→ Work item
Please copy each line from the entries that contains the string "step".

Saved data entries
Content starts
/-- R10, R393 to R397, R399, R400: power-on boots a good image stage by stage up to stage 7 with Duiker's strand at the body, a bad one halts the
boot at the failing stage with its CAUSE, and a network failure is retried after 10 s; without power no state is kept; each mailbox request
has its effect and its reply, and one that breaks a rule is refused; a RESTART is answered, and then the boot starts again.
The fuses and the firmware entry are open values, and each stage is a step (log 5); what a restart keeps is log 21, the word of a sensor
request log 23. -/
def Obligations.BootAndMailbox : Prop :=
  ∀ (s : State) (net : BootInput) (l : List Byte) (req : BitVec 512) (i : Instr) (n : Nat) (rest : List Act),
    let run (i : Instr) (P : State → Prop) : Prop := ∃ s', exec i s = .next s' ∧ P s'
    let off := s.powered = false
    let again (s' : State) : Prop := s'.boot.cause = 1 ∧ s'.boot.got = none ∧ s'.boot.next = s'.cys.now + 10000000000
    let tries (i : Instr) : Prop :=
      (net.lease = false ∨ net.url = false → run i (fun s' => s'.boot.stage = 1 ∧ s'.powered = true ∧ s'.boot.blown = s.boot.blown ∧ again s')) ∧
      (net.lease = true → net.url = true → run i (fun s' => s'.boot.stage = 2 ∧ s'.boot.cause = 0 ∧ s'.boot.got = some net ∧
        s'.powered = true ∧ s'.boot.blown = s.boot.blown))
    let next (P : State → Prop) : Prop := ∃ s', step s = .next s' ∧ s'.agenda = rest ∧ s'.mem = s.mem ∧ P s'
    let halts (n c : Nat) : Prop := next (fun s' => s'.boot = { s.boot with stage := n, cause := c, halted := true } ∧ s'.cores = s.cores)
    let goes (n : Nat) : Prop := next (fun s' => s'.boot = { s.boot with stage := n } ∧ s'.cores = s.cores)
    let len := (wordAt l 2).toNat
    let signed := l.take (512 + len)
    let fused := sha384 ((l.drop 24).take 384) = Config.rsaFuse ∧ sha384 ((l.drop 408).take 48) = Config.slhFuse
    let fresh := Config.fuses.toNat + s.boot.blown ≤ bitsOf (wordAt l 1) 0 6
    let w (k : Nat) : Word := req.extractLsb' (64 * k) 64
    let op := bitsOf (w 0) 0 8
    let asks (i : Instr) : Prop := i ∈ [Instr.mailboxRestart req, .mailboxManagementRequest req, .mailboxDebugHalt req, .mailboxDeclareDead req,
      .mailboxReadSensor req, .mailboxRequestRefused req]
    let arg := w 1
    let haltOk := bitsOf arg 52 12 = s.pkg ∧ arg &&& 0x000000000F3FFFFF = 0 ∧ bitsOf arg 46 4 ≤ 9 ∧ arg.getLsbD 22 = true
    let dead := bitsOf (w 0) 8 12
    (off → tries (.powerOn net)) ∧
    (s.powered = true → s.boot.stage ≤ 2 → s.boot.halted = false → s.boot.got = none → s.boot.next ≤ s.cys.now → tries (.bootRetry net)) ∧
    (s.powered = true → s.boot.halted = false → s.boot.again = false → s.agenda = .boot :: rest →
      (s.boot.stage = 2 → s.boot.got = some net → net.image = none ∨ net.image = some l ∧ 2 ^ 24 < l.length → next (fun s' => s'.boot.stage = 2 ∧ again s')) ∧
      (s.boot.stage = 2 → s.boot.got = some net → net.image = some l → l.length ≤ 2 ^ 24 → next (fun s' =>
        s'.boot = { s.boot with stage := 3, image := l, svn := bitsOf (wordAt l 1) 0 6, got := none })) ∧
      (s.boot.image = l →
        (s.boot.stage = 3 → (imageLayoutOk l = false → halts 3 2) ∧ (imageLayoutOk l = true → ¬ fused → halts 3 6) ∧ (imageLayoutOk l = true → fused → goes 4)) ∧
        (s.boot.stage = 4 → (rsaPssOk ((l.drop 24).take 384) signed ((l.drop (512 + len)).take 384) = false → halts 4 3) ∧
          (rsaPssOk ((l.drop 24).take 384) signed ((l.drop (512 + len)).take 384) = true → goes 5)) ∧
        (s.boot.stage = 5 → (slhDsaOk ((l.drop 408).take 48) signed ((l.drop (896 + len)).take 16224) = false → halts 5 4) ∧
          (slhDsaOk ((l.drop 408).take 48) signed ((l.drop (896 + len)).take 16224) = true → goes 6)) ∧
        (s.boot.stage = 6 → (¬ fresh → halts 6 5) ∧ (fresh → next (fun s' => s'.boot = { s.boot with stage := 7 } ∧
          ∃ u, getStrand s' ⟨duikerId, 0⟩ = some u ∧ u.priv = .h ∧ u.pc = Config.firmwareEntry ∧ u.status = .ready))))) ∧
    (s.powered = true → s.boot.again = true → s.agenda = .boot :: rest → next (fun s' => s'.mboxRep = 0 ∧ s'.cores = [] ∧ s'.boot.stage = 1 ∧
      s'.boot.cause = 0 ∧ s'.boot.again = false ∧ s'.access = [] ∧ s'.flight = [] ∧ s'.cys = s.cys)) ∧
    (s.powered = true → s.cys.now < s.boot.next → exec (.bootRetry net) s = .next s) ∧
    (run .powerRemoval (fun s' => s'.powered = false ∧ s'.cores = [] ∧ s'.mem = [] ∧ s'.flight = [] ∧ s'.cys = State.reset.cys ∧
      s'.boot.blown = s.boot.blown)) ∧
    (asks i → s.powered = true → s.mboxBusy = false → s.boot.again = false →
      (op = 1 → run i (fun s' => replies s' 0 1 0 ∧ s'.boot = { s.boot with again := true } ∧ s'.mem = s.mem ∧ s'.cores = s.cores)) ∧
      (s.boot.halted = true → op ≠ 1 → run i (fun s' => replies s' 0x8028 op 0 ∧ s'.cores = s.cores ∧ s'.mem = s.mem)) ∧
      (s.boot.halted = false →
        (op = 2 → run i (fun s' => replies s' 0 2 0 ∧ reported s s' (bitsOf (w 0) 8 8) (duikerSid s) .managementRequest arg)) ∧
        (op = 3 → haltOk → run i (fun s' => replies s' 0 3 (preemptAct s arg).1 ∧ s'.cores = (preemptAct s arg).2.cores ∧ s'.mem = s.mem)) ∧
        (op = 3 → ¬ haltOk → run i (fun s' => replies s' 0x8028 3 0 ∧ s'.cores = s.cores)) ∧
        (op = 4 → dead ≠ s.pkg → run i (fun s' => replies s' 0 4 0 ∧ dead ∈ s'.deadPkgs ∧ ∀ x ∈ s'.stubs, dead ∉ x.pending)) ∧
        (op = 4 → dead = s.pkg → run i (fun s' => replies s' 0x8028 4 0 ∧ s'.deadPkgs = s.deadPkgs)) ∧
        (op = 5 → n = bitsOf arg 0 16 → n ≤ 335 → s.sensors.length = 336 → ∃ v : Word, run i (fun s' => replies s' 0 5 v) ∧
          v.setWidth 32 = (s.sensors[n]?).getD 0 ∧ bitsOf v 56 8 = (if n < 256 then 1 else if n % 2 = 0 then 2 else 3) ∧
          bitsOf v 32 16 = min ((s.cys.now - s.sensorTime) / 1000) 0xFFFF) ∧
        (op = 5 → 335 < bitsOf arg 0 16 → run i (fun s' => replies s' 0x8028 5 0)) ∧
        (op = 0 ∨ 5 < op → run i (fun s' => replies s' 0x8028 op 0 ∧ s'.cores = s.cores)))) ∧
    (asks i → s.powered = true → s.mboxBusy = true → s.mboxReq ≠ req → run i (fun s' =>
      s' = { s with evlog := s'.evlog, evseq := s.evseq + 1 })) ∧
    (asks i → s.powered = false → exec i s = .next s)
Content ends
→ Output for this exercise
The fuses and the firmware entry are open values, and each stage is a step (log 5); what a restart keeps is log 21, the word of a sensor
    let next (P : State → Prop) : Prop := ∃ s', step s = .next s' ∧ s'.agenda = rest ∧ s'.mem = s.mem ∧ P s'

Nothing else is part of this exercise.